Interrupting GHC : ezyang’s blog

Interrupting GHC

In my tech talk about abcBridge, one of the “unsolved” problems I had with making FFI code usable as ordinary Haskell code was interrupt handling. Here I describe an experimental solution involving a change to the GHC runtime system as suggested by Simon Marlow. The introductory section may be interesting to practitioners looking for working examples of code that catches signals; the later section is a proof of concept that I hope will turn into a fully fleshed out patch.

> {-# LANGUAGE ForeignFunctionInterface #-}
> {-# LANGUAGE DeriveDataTypeable #-}
> {-# LANGUAGE ScopedTypeVariables #-}
>
> import qualified Control.Exception as E
>
> import Foreign.C.Types (CInt)
>
> import Control.Monad
> import Control.Concurrent (threadDelay, myThreadId, throwTo, forkIO)
> import Control.Concurrent.MVar (newEmptyMVar, putMVar, readMVar)
>
> import System.IO (hPutStrLn, stderr)
> import System.Posix.Signals (installHandler, sigINT, Handler(..))

In many interactive applications (especially for REPLs), you would like to be able to catch when a user hits ^C and terminate just the current computation, not the entire program. fooHs is some function that may take a long time to run (in this case, fooHs never terminates).

> fooHs :: Int -> IO Int
> fooHs n = do
>     putStrLn $ "Arf HS " ++ show n
>     threadDelay 1000000
>     fooHs n

By default, GHC generates an asynchronous exception which we can catch using the normal exception handling facilities to say “don’t exit yet”:

> reallySimpleInterruptible :: a -> IO a -> IO a
> reallySimpleInterruptible defaultVal m = do
>     let useDefault action =
>             E.catch action
>                 (\(e :: E.AsyncException) ->
>                     return $ case e of
>                         E.UserInterrupt -> defaultVal
>                         _ -> E.throw e
>                         )
>     useDefault m
>
> reallySimpleMain = do
>     r <- reallySimpleInterruptible 42 (fooHs 1)
>     putStrLn $ "Finished with " ++ show r

Sometimes, you don’t want an exception generated at all and would like to deliberate on the signal as soon as it arrives.
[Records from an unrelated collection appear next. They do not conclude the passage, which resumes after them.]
theorem execLogbookFlush_keeps (s) : KeepsNext s (execLogbookFlush s) := by
  unfold execLogbookFlush
  split
  · exact KeepsNext.same _
  · refine KeepsNext.next ?_
    refine Keeps.comp (Dev.flushLog_keeps ..) ?_
    exact Keeps.refl _

theorem execFreezeTimeout_keeps (s) : KeepsNext s (execFreezeTimeout s) := by
  unfold execFreezeTimeout
  conv => zeta
  split
  · exact KeepsNext.same _
  · split
    · refine KeepsNext.next ?_
      refine Keeps.comp (Dev.thaw_keeps ..) ?_
      exact Keeps.refl _
    · refine KeepsNext.next ?_
      refine Keeps.comp (Dev.thaw_keeps ..) ?_
      refine Keeps.comp (Dev.advance_keeps ..) ?_
      exact Keeps.refl _

theorem execUnitWindow_keeps (s) : KeepsNext s (execUnitWindow s) := by
  unfold execUnitWindow
  conv => zeta
  split
  · refine KeepsNext.next ?_
    refine Keeps.comp (Keeps.of (Touches.put_bst ..) (by decide)) ?_
    refine Keeps.comp (Dev.tick_keeps ..) ?_
    exact Keeps.refl _
  · exact KeepsNext.same _

theorem execPeriodicSliceQueue_keeps (s) : KeepsNext s (execPeriodicSliceQueue s) := by
  exact KeepsNext.of (execPeriodicSliceQueue_frame _) (by decide)

theorem execExtest_keeps (s) : KeepsNext s (execExtest s) := by
  exact KeepsNext.of (execExtest_frame _) (by decide)

theorem execIdcode_keeps (s) : KeepsNext s (execIdcode s) := by
  exact KeepsNext.of (execIdcode_frame _) (by decide)

theorem execClamp_keeps (s) : KeepsNext s (execClamp s) := by
  exact KeepsNext.of (execClamp_frame _) (by decide)

theorem execHighz_keeps (s) : KeepsNext s (execHighz s) := by
  exact KeepsNext.of (execHighz_frame _) (by decide)

theorem execFxStatus_keeps (s) : KeepsNext s (execFxStatus s) := by
  exact KeepsNext.of (execFxStatus_frame _) (by decide)

theorem execFxChal_keeps (s) : KeepsNext s (execFxChal s) := by
  exact KeepsNext.of (execFxChal_frame _) (by decide)

theorem execFxCloseSession_keeps (s) : KeepsNext s (execFxCloseSession s) := by
  unfold execFxCloseSession
  refine KeepsNext.next ?_
  refine fxRun_keeps _ _ (fun _ => ?_)
  exact Keeps.of (Dev.fxClose_touches ..) (by decide)

theorem execTapReset_keeps (s) : KeepsNext s (execTapReset s) := by
  exact KeepsNext.of (execTapReset_frame _) (by decide)

theorem execAonPowerUp_keeps (s) : KeepsNext s (execAonPowerUp s) := by
  unfold execAonPowerUp
  refine KeepsNext.next ?_
  refine Keeps.comp (aonUp_keeps ..) ?_
  exact Keeps.refl _

end Sys2Proof.Machine
end

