-- ==== Sys2Proof/Laws/State.lean ====
section
/-!
SUPPORT. One lemma per field and shared update: a field that the update leaves alone reads as before. Each follows from the
update's `_touches` lemma; the pure record updates hold by computation.
-/
namespace Sys2Proof.Machine

theorem Dev.head_same {d e : Dev} (h : Head) (p : e.a = d.a) (q : e.b = d.b) : e.head h = d.head h := by
  cases h
  · exact p
  · exact q

theorem Dev.reg_same {d e : Dev} (off : Nat) (p : e.regs = d.regs) : e.reg off = d.reg off := by unfold Dev.reg; rw [p]

@[simp] theorem Dev.setHead_head (d : Dev) (h k : Head) (x : HeadState) : (d.setHead h x).head k = if k = h then x else d.head k := by
  cases h <;> cases k <;> rfl


@[simp] theorem Dev.setCache_cache (d : Dev) (c : Cache) : (d.setCache c).cache = c := rfl

@[simp] theorem Dev.setMeta_tracts (d : Dev) (m : Meta) : (d.setMeta m).tracts = { d.tracts with cur := m } := rfl

@[simp] theorem Dev.setPair_pair (d : Dev) (p q : PairId) (x : Pair) : (d.setPair p x).pair q = if q = p then x else d.pair q := by
  cases p <;> cases q <;> rfl

@[simp] theorem Dev.setCmp_cmpEnt (d : Dev) (n k' : Nat) (x : CmpEntry) : (d.setCmp n x).cmpEnt k' = if k' = n then x else d.cmpEnt k' :=
  Tbl.look_put ..

@[simp] theorem Dev.setStaged_staged (d : Dev) (l k' : Nat) (x : Option GEntry) : (d.setStaged l x).staged k' = if k' = l then x else d.staged k' :=
  Tbl.look_put ..

@[simp] theorem Dev.setWb_wbEnt (d : Dev) (l k' : Nat) (x : Option GEntry) : (d.setWb l x).wbEnt k' = if k' = l then x else d.wbEnt k' :=
  Tbl.look_put ..

@[simp] theorem Dev.setDie_die (d : Dev) (m k' : Nat) (x : Die) : (d.setDie m x).die k' = if k' = m then x else d.die k' :=
  Tbl.look_put ..

@[simp] theorem Dev.setCtl_ctl (d : Dev) (m k' : Nat) (x : DieCtl) : (d.setCtl m x).ctl k' = if k' = m then x else d.ctl k' :=
  Tbl.look_put ..

@[simp] theorem Dev.setChan_chan (d : Dev) (n k' : Nat) (x : Channel) : (d.setChan n x).chan k' = if k' = n then x else d.chan k' :=
  Tbl.look_put ..

@[simp] theorem Dev.setGrp_grp (d : Dev) (g k' : Nat) (x : Group) : (d.setGrp g x).grp k' = if k' = g then x else d.grp k' :=
  Tbl.look_put ..

@[simp] theorem Dev.setQp_qp (d : Dev) (n k' : Nat) (x : Qp) : (d.setQp n x).qp k' = if k' = n then x else d.qp k' :=
  Tbl.look_put ..

@[simp] theorem Dev.setSchan_schan (d : Dev) (c k' : Nat) (x : SChan) : (d.setSchan c x).schan k' = if k' = c then x else d.schan k' :=
  Tbl.look_put ..

@[simp] theorem Dev.setSlot_slot (d : Dev) (k k' : Nat) (x : Slot) : (d.setSlot k x).slot k' = if k' = k then x else d.slot k' :=
  Tbl.look_put ..

@[simp] theorem Dev.setSeq_seqCh (d : Dev) (n k' : Nat) (x : SeqCh) : (d.setSeq n x).seqCh k' = if k' = n then x else d.seqCh k' :=
  Tbl.look_put ..

@[simp] theorem Dev.setSensor_sensor (d : Dev) (i k' : Nat) (x : Sensor) : (d.setSensor i x).sensor k' = if k' = i then x else d.sensor k' :=
  Tbl.look_put ..

@[simp] theorem Dev.setDie_ctl (d : Dev) (m k' : Nat) (x : Die) : (d.setDie m x).ctl k' = d.ctl k' := rfl

@[simp] theorem Dev.setDie_chan (d : Dev) (m k' : Nat) (x : Die) : (d.setDie m x).chan k' = d.chan k' := rfl

@[simp] theorem Dev.setDie_grp (d : Dev) (m k' : Nat) (x : Die) : (d.setDie m x).grp k' = d.grp k' := rfl

@[simp] theorem Dev.setCtl_die (d : Dev) (m k' : Nat) (x : DieCtl) : (d.setCtl m x).die k' = d.die k' := rfl

@[simp] theorem Dev.setCtl_chan (d : Dev) (m k' : Nat) (x : DieCtl) : (d.setCtl m x).chan k' = d.chan k' := rfl

@[simp] theorem Dev.setCtl_grp (d : Dev) (m k' : Nat) (x : DieCtl) : (d.setCtl m x).grp k' = d.grp k' := rfl

@[simp] theorem Dev.setChan_die (d : Dev) (n k' : Nat) (x : Channel) : (d.setChan n x).die k' = d.die k' := rfl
You might be in some critical section of the program that should not be interrupted! In such a case, you can install a signal handler with installHandler from System.Posix.Signals.

> installIntHandler :: Handler -> IO Handler
> installIntHandler h = installHandler sigINT h Nothing

Care should be taken to make sure you restore the original signal handler when you’re done.

If you do decide you want to generate an exception from inside a signal handler, a little care must be taken: if we try to do just a simple throw, our exception will seemingly vanish into the void! This is because the interrupt handler is run on a different thread, and we have to use throwTo from Control.Concurrent to ensure our exception is sent to the right thread.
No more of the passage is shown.